- [Your assignment]:
In the records that follow, find each line with "BitVec" and pull it out.

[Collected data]
-- ==== Sys2Proof/Machine/Twin.lean ====
section
/-! DEFINITION. Twin redundancy: the link, pairing, the state copy, switchover and return; and the sampler's closes,
whose deltas the copy carries (22_twin.md, 13_speculation_sampling.md). -/
namespace Sys2Proof.Machine

/-! ### States (Table 22-2) -/

def twSolo : Nat := 0
def twPairing : Nat := 1
def twWindward : Nat := 2
def twLeeSync : Nat := 3
def twLee : Nat := 4
def twExposed : Nat := 5
def twFenced : Nat := 6
def twTaking : Nat := 7

def State.onTwn (s : State) (f : Twn → Twn) : State := { s with twn := f s.twn }
def State.twinSt (s : State) : Nat := s.rd TWN_STATUS_STATE
/-- STATE changes: vector 100 (Table 16-3). -/
def State.setTwin (s : State) (st : Nat) : State :=
  if s.twinSt = st then s else ((s.wr TWN_STATUS_STATE 0 st).msixOwner 100).onTwn fun t => { t with healthyFrom := s.wall }
/-- A module that serves as the windward. -/
def State.serving (s : State) : Bool := s.twinSt == twWindward || s.twinSt == twExposed
/-- A windward whose lee has its bulk copies on the way. -/
def State.copying (s : State) : Bool := s.serving && s.twn.paired && s.twn.bulked

/-- Bases of the regions registered for a stream (R499). -/
def twinRegions (m : RegFile) (n : Nat) : List Nat :=
  (m.filter fun e => e.1 / 1048576 == TWN_REGION && e.2.toNat.testBit 0 && bitsN e.2.toNat 1 6 == n).map
    fun e => bitsN e.2.toNat 12 29 * 4096
def State.covered (s : State) (n : Nat) : Bool := !(twinRegions s.regs n).isEmpty
def State.coveredStreams (s : State) : List Nat := (List.range 64).filter s.covered

/-! ### Sending (R496, R343) -/

def Out.spoil (v : Nat) : Out → Out
  | .twin p k d => .twin p k (flipBit d v)
  | .twinItem p k h i _ => .twinItem p k h i true
  | o => o
/-- Frames a drill holds back are overtaken by one more on the port. -/
def State.overtake (s : State) (port : Nat) : State :=
  s.onTwn fun t => { t with squall := t.squall.map fun h => if h.port == port then { h with left := h.left - 1 } else h }
/-- A frame other than HEARTBEAT and TRIP leaves; a drill on its port may perturb it. -/
def State.twinOut (s : State) (port : Nat) (o : Out) : State :=
  if s.twinDark port then s else
  if s.on FAB_SQUALL_CTRL_EN && s.rd FAB_SQUALL_CTRL_TARGET == 1 && (s.rd FAB_SQUALL_CTRL_PORTS).testBit port then
    let (s, c, bit) := s.squallDraw
    match c with
    | 0 => (s.overtake port).emit o
    | 1 => s
    | 2 => (s.overtake port).emit (o.spoil bit)
    | _ => s.onTwn fun t => { t with squall := t.squall ++ [⟨port, max 1 (s.rd FAB_SQUALL_RATE_DELAY), s.wall, o⟩] }
  else (s.overtake port).emit o
def State.twinSend (s : State) (port typ dseq : Nat) (i : TwinItem) : State :=
  s.twinOut port (.twinItem port typ (s.twinHead typ dseq) i false)
/-- The port of a DSEQ: both in turn, or the one that is up. -/
def State.twinPort (s : State) (n : Nat) : Nat :=
  let up := s.rd TWN_STATUS_PORTS_UP
  if up = 1 then 0 else if up = 2 then 1 else n % 2
/-- Send an item of a delta (2) or bulk copy (5) under the next DSEQ. -/
def State.twinPut (s : State) (typ : Nat) (i : TwinItem) : State :=
  let d := s.twn.next
  let p := s.twinPort d
  (s.onTwn fun t => { t with next := (d + 1) % 2 ^ 32, unacked := t.unacked ++ [⟨d, typ, i, p, s.wall⟩] }).twinSend p typ d i

/-! ### The state copy (R500 to R503) -/

/-- Entries in frames of at most 4,032 B of data. -/
def pieces : Nat → Nat → List Byte → List Bool → List TwinItem
  | 0, _, _, _ => []
  | f + 1, a, bs, bad =>
    if bs.isEmpty then [] else .entries a (bs.take 4032) (bad.take 126) :: pieces f (a + 4032) (bs.drop 4032) (bad.drop 126)
/-- Items that carry a range of HBM. -/
def State.hbmItems (s : State) (pa len : Nat) : State × List TwinItem :=
  let (s, d, _) := s.hrbRead pa len
  (s, pieces (len / 4032 + 1) pa d (s.unitPoison pa (len / 32)))
/-- Content bytes of an item. -/
def itemSize : TwinItem → Nat
  | .entries _ d _ => d.length
  | .header _ d => d.length
  | .stream _ ws => 8 * ws.length
  | .history _ _ ts => 4 * ts.length
  | .records _ rs => 64 * rs.length
  | _ => 32
def fin64 (n : Nat) : Fin 64 := Fin.ofNat 64 n

/-- A stream's token records that the host may not have consumed, in SEQ order (R502). -/
def State.liveRecs (s : State) (n : Nat) : List (List Byte) :=
  ((s.twn.written.filter fun r => r.stream == n && s.unread r).map (·.data)) ++ (s.smp n).waiting
    ++ (s.twn.gates.filter fun g => g.stream == n).flatMap (·.recs)
/-- A stream's acknowledged SEQ: the first the host has not consumed. -/
def State.ackedSeq (s : State) (n : Nat) : Nat :=
  match s.liveRecs n with
  | r :: _ => leNat (r.take 8)
  | [] => s.rd SMP_SEQ_SEQ n

/-- One region of a bulk copy: its header and entries 0 to BERM − 1. -/
def State.bulkRegion (s : State) (base : Nat) : State :=
  let (s, hdr, c) := s.hrbRead base 64
  if c ≠ cOK then s else
  let h := kvHdr hdr
  let (s, items) := s.hbmItems (h.entry base 0) (64 * h.units * h.berm)
  (.header base hdr :: items).foldl (fun s i => s.twinPut 5 i) s
/-- The bulk copy of a stream (R500). -/
def State.bulkCopy (s : State) (n : Nat) : State :=
  let words := [SMP_CFG, SMP_TEMP, SMP_TRUNC, SMP_SEED, SMP_STOP, SMP_POS, SMP_SEQ, SMP_STATE].map fun r => rfWord s.regs r n
  let hist (p : Nat) : TwinItem := .history (fin64 n) p ((List.range 512).map fun i => s.histTok n (p + i))
  let s := [.stream (fin64 n) words, hist 0, hist 512].foldl (fun s i => s.twinPut 5 i) s
  let s := (twinRegions s.regs n).foldl (fun s b => s.bulkRegion b) s
  let s := [.records (fin64 n) (s.liveRecs n), .acked (fin64 n) (s.ackedSeq n), .copied (fin64 n)].foldl (fun s i => s.twinPut 5 i) s
  s.onTwn fun t => { t with copied := t.copied ++ [n] }

/-- Registers of a stream after a close. -/
def State.regItem (s : State) (n : Nat) : TwinItem :=
  .regs (fin64 n) (rfWord s.regs SMP_POS n) (rfWord s.regs SMP_SEQ n) (BitVec.ofNat 32 (s.rd SMP_STATE_STEP n))
    (BitVec.ofNat 2 (s.rd SMP_STATE_STATE n)) (BitVec.ofNat 8 (s.rd SMP_STATE_CODE n))
/-- Streams enabled for the first time are copied, and closes of a job abort. -/
def State.copyDue (s : State) : State :=
  if !s.copying then s.onTwn fun t => { t with stale := [] } else
  let s := (s.coveredStreams.filter fun n => s.on SMP_CFG_ENABLE n && !s.twn.copied.contains n).foldl (fun s n => s.bulkCopy n) s
  let due := s.twn.stale.filter s.covered
  due.foldl (fun s n => s.twinPut 2 (s.regItem n)) (s.onTwn fun t => { t with stale := [] })

/-- Whether `ack` covers everything below `d` (mod 2^32). -/
def ackCovers (ack d : Nat) : Bool := decide ((ack + 2 ^ 32 - d) % 2 ^ 32 < 2 ^ 31)

/-- Records queue for ring space (R317). -/
def State.queueRecs (s : State) (n : Nat) (recs : List (List Byte)) : State :=
  let w := (s.smp n).waiting ++ recs
  (s.setSmp n { s.smp n with waiting := w }).flag SMP_STATE_RING_STALL n (decide (64 ≤ w.length))
/-- TOKEN_RELEASE: gated records whose step's sealed delta ACKSEQ covers, and all of them on a module that is not
WINDWARD; a FENCED one keeps them (R503, R505). -/
def State.releaseGates (s : State) : State :=
  if s.twinSt = twFenced then s else
  s.twn.gates.foldl (fun s g =>
    let free := s.twinSt != twWindward || (match g.upTo with | some d => ackCovers (s.rd TWN_STATUS_ACKSEQ) d | none => false)
    if free && (s.twn.gates.find? fun x => x.stream == g.stream) == some g then
      (s.onTwn fun t => { t with gates := t.gates.erase g }).queueRecs g.stream g.recs
    else s) s

/-- A delta is sealed: its items go out; short of a gather, the lee marks the stream broken (R501). -/
def State.sealDelta (s : State) (d : OpenDelta) (short : Bool) : State :=
  let n := fin64 d.stream
  let items := d.gathers ++ d.rest ++ [.acked n (s.ackedSeq d.stream)] ++ (if short then [.broken n] else [])
  let size := (items.map itemSize).sum
  let s := items.foldl (fun s i => s.twinPut 2 i) s
  let s := s.onTwn fun t => { t with
    deltas := t.deltas.filter (· != d),
    gates := t.gates.map fun g => if g.stream == d.stream && g.step == d.step then { g with upTo := some t.next } else g,
    big := (t.big.filter fun b => b.1 != d.stream) ++ (if 8388608 < size then [(d.stream, t.next, false)] else []) }
  if short then (s.bump TWN_STAT_SHORT 0 1).fault 0x87 0x30 d.stream else s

- [Answer for the task]:
  .regs (fin64 n) (rfWord s.regs SMP_POS n) (rfWord s.regs SMP_SEQ n) (BitVec.ofNat 32 (s.rd SMP_STATE_STEP n))
    (BitVec.ofNat 2 (s.rd SMP_STATE_STATE n)) (BitVec.ofNat 8 (s.rd SMP_STATE_CODE n))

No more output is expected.